Передовые позиции от этого поселка находились в восьми-десяти километрах, однако мы расположились в нем как дома, чувствуя себя довольно уверенно и спокойно. Теперь ведь наступаем мы, а немцы обороняются; теперь мы торжествуем одну победу за другой, а немцы впадают в один траур за другим. Теперь, как и всегда на войне, господствуют постоянно действующие факторы, а не временные успехи, достигнутые к тому же в силу вероломства и внезапности нападения. Сознание всего этого, как дрожжи, поднимало в нас боевой дух и безудержное стремление во что бы то ни стало изгнать ненавистного врага с нашей земли, разбить на его собственной земле и водрузить знамя победы над Берлином.
Рыбацкий поселок, хотя и раскинулся на довольно широком пространстве, был все же невелик. Сравнительно небольшой аппарат штаба и политотдела корпуса тут разместился с трудом, заполнив поселение, что называется, до краев. Жилища рыбаков выглядели не то чтобы сильно убогими, но и далеко не богатыми, только три-четыре дома выделялись из общей массы, причем, только один из них был под железной крышей, остальные — с земляным покрытием. Абсолютное большинство домов представляли собой одно-двухкомнатное жилье; как правило, с земляными полами. Но только когда мы расселились и вплотную познакомились с жизнью тружеников моря, только тогда мы увидели и поняли, что такое бедность.
Политотдел устроился в нескольких домах по два-три человека, а для канцелярии мы облюбовали дом на самой опушке леса, в котором была всего одна комната, но более или менее просторная и отдельная от кухни; в остальных домах комната и кухня были суть одно и то же. В канцелярии нас разместилось человек пять, потому что хозяева отдали нам всю комнату, а сами перешли в кухню. Из обстановки в нашей комнате были одна жесткая железная койка без матраца, грубо сколоченный некрашеный стол, одна длинная скамейка и две некрашеные табуретки. Другой мебели в доме рыбака не было. Зато было четверо полуодетых детей и полувысохшая жена. Сам рыбак дома только ночевал, а на день куда-то уходил, и хозяйка целыми днями просиживала одна с детьми на кухне, лишь к вечеру затеваясь с готовкой. Часто ее навещала соседка или родственница, в ее присутствии хозяйка становилась как-то бодрее и веселее.
Русский язык местные знали плохо, и только майор Колесников, в какой-то степени знакомый с эсперанто, мог вести с ними беседы. Из всех работников политотдела женщины поселка лучше других знали нашего молодого, крепко сложенного старшину Максимилиана Глущенко, потому что, будучи секретарем политотдела, он постоянно находился в канцелярии и еще потому, что он был человеком жизнерадостным и приятным.
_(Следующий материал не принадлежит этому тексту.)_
theorem rampFor_acts_length (a : Actuator) (k : Nat) (s : State) :
    (rampFor a k s).acts.length = s.acts.length + min k (distance s a) := by
  induction k generalizing s with
  | zero => simp [rampFor]
  | succ k ih =>
    rw [rampFor_succ, ih, distance_advance_same, advance_acts, List.length_append, writesOf_length]
    omega

/-- A call does not carry the level past its target (43_ramp.md R184). -/
theorem rampFor_side (a : Actuator) (k : Nat) (s : State) :
    ((s.current a).toNat ≤ (s.target a).toNat →
      ((rampFor a k s).current a).toNat ≤ (s.target a).toNat) ∧
    ((s.target a).toNat ≤ (s.current a).toNat →
      (s.target a).toNat ≤ ((rampFor a k s).current a).toNat) := by
  induction k generalizing s with
  | zero => exact ⟨id, id⟩
  | succ k ih =>
    have hstep := levelAfter_toNat (s.current a) (s.target a)
    rw [← advance_current_same] at hstep
    obtain ⟨hle, hge⟩ := ih (advance a s).1
    rw [advance_target] at hle hge
    rw [rampFor_succ]
    constructor
    · intro h; exact hle (by split at hstep <;> [omega; split at hstep <;> omega])
    · intro h; exact hge (by split at hstep <;> [omega; split at hstep <;> omega])

/-- Settles O50: the side on which the level stays and the distance that is left determine it. -/
theorem rampConvergesMonotonically : Obligations.RampConvergesMonotonically := by
  intro s a k d t
  have htarget : t.target a = s.target a := congrFun (rampFor_target a k s) a
  have hdist : distance t a = d - k := distance_rampFor a k s
  have hside : ((s.current a).toNat ≤ (s.target a).toNat → (t.current a).toNat ≤ (s.target a).toNat) ∧
      ((s.target a).toNat ≤ (s.current a).toNat → (s.target a).toNat ≤ (t.current a).toNat) :=
    rampFor_side a k s
  obtain ⟨hle, hge⟩ := hside
  have hd : d = (s.target a).toNat - (s.current a).toNat + ((s.current a).toNat - (s.target a).toNat) := rfl
  have hleft := hdist
  rw [distance, htarget] at hleft
  refine ⟨htarget, fun h => ?up, fun h => ?down, ?reached, ?status, rampFor_acts_length a k s⟩
  case up =>
    rw [BitVec.le_def] at h
    have := hle h
    omega
  case down =>
    rw [BitVec.le_def] at h
    have := hge h
    omega
  case reached => rw [← distance_eq_zero_iff, hdist]; omega
  case status => rw [advance_stepping_iff, hdist]; omega

end Sys2Proof.Convergence
end

section
/-! TICK (44_tick.md): what its reads do, its second and third step from the state they leave, and what that
means for a held command, for the ramps and for a checksummed block. -/

namespace Sys2Proof.Ticks

open Sys2Proof Sys2Proof.Machine Sys2Proof.Safety Sys2Proof.SimpleDecoder Sys2Proof.Words Sys2Proof.Runs
  Sys2Proof.Frames Sys2Proof.Dispatching Sys2Proof.Effects Sys2Proof.Invariants Sys2Proof.Ramp
  Sys2Proof.Convergence

/-! ## The reads (44_tick.md R192) -/

/-- With an empty source nothing is read. -/
theorem ingest_empty {n : Nat} {s : State} (h : s.rx = []) : ingest n s = .ok s := by
  cases n with
  | zero => rfl
  | succ n => cases hp : s.pending <;> simp [ingest, h, hp]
Имя Максимилиан латышские женщины, конечно, выговорить не могли и потому называли его просто Макс. Между прочим, и для нас с тех пор он стал Максом. Меня же майор Колесников представил женщинам как самого страшного большевика:
— Мы его и сами боимся! — И, состроив рога над головой, загудел: — Бу-у-уу! Большевик!
Хохоча и замахав руками, женщины в один голос завизжали:
— Ней! Ней! Она кареш! — И, поцеловав два пальца, посылали мне свои воздушные поцелуи.
Осень 1944 года в Курляндии стояла теплая, море штормило редко, но, пока немцы не эвакуировались со всех островов Рижского залива, рыбаки с места не двигались; они что-то делали по домам, к чему-то готовились, но в море не выходили. Боялись. Но вот мы получили сообщение: «Все советские острова в Балтийском море освобождены от немецко-фашистских захватчиков». И наши рыбаки ожили, зашевелились. У катеров и баркасов на берегу закопошились люди, на ветринах[18] заколыхались сети, невода, вентеря и прочие рыболовные снасти.
И вот в одно прекрасное утро захлопали моторы катеров, поднялись паруса баркасов, и рыбаки дружно, всем своим флотом, отчалили в открытое море, таща за собой на буксирах множество весельных лодок.
Не было их дня три.
Все эти три дня берег не пустовал ни днем ни ночью. Словно по уговору, на нем дежурили то малыши, то женщины, то глубокие старцы. И все они то тревожно, то с надеждой поглядывали в морскую даль. Но там ничего не было.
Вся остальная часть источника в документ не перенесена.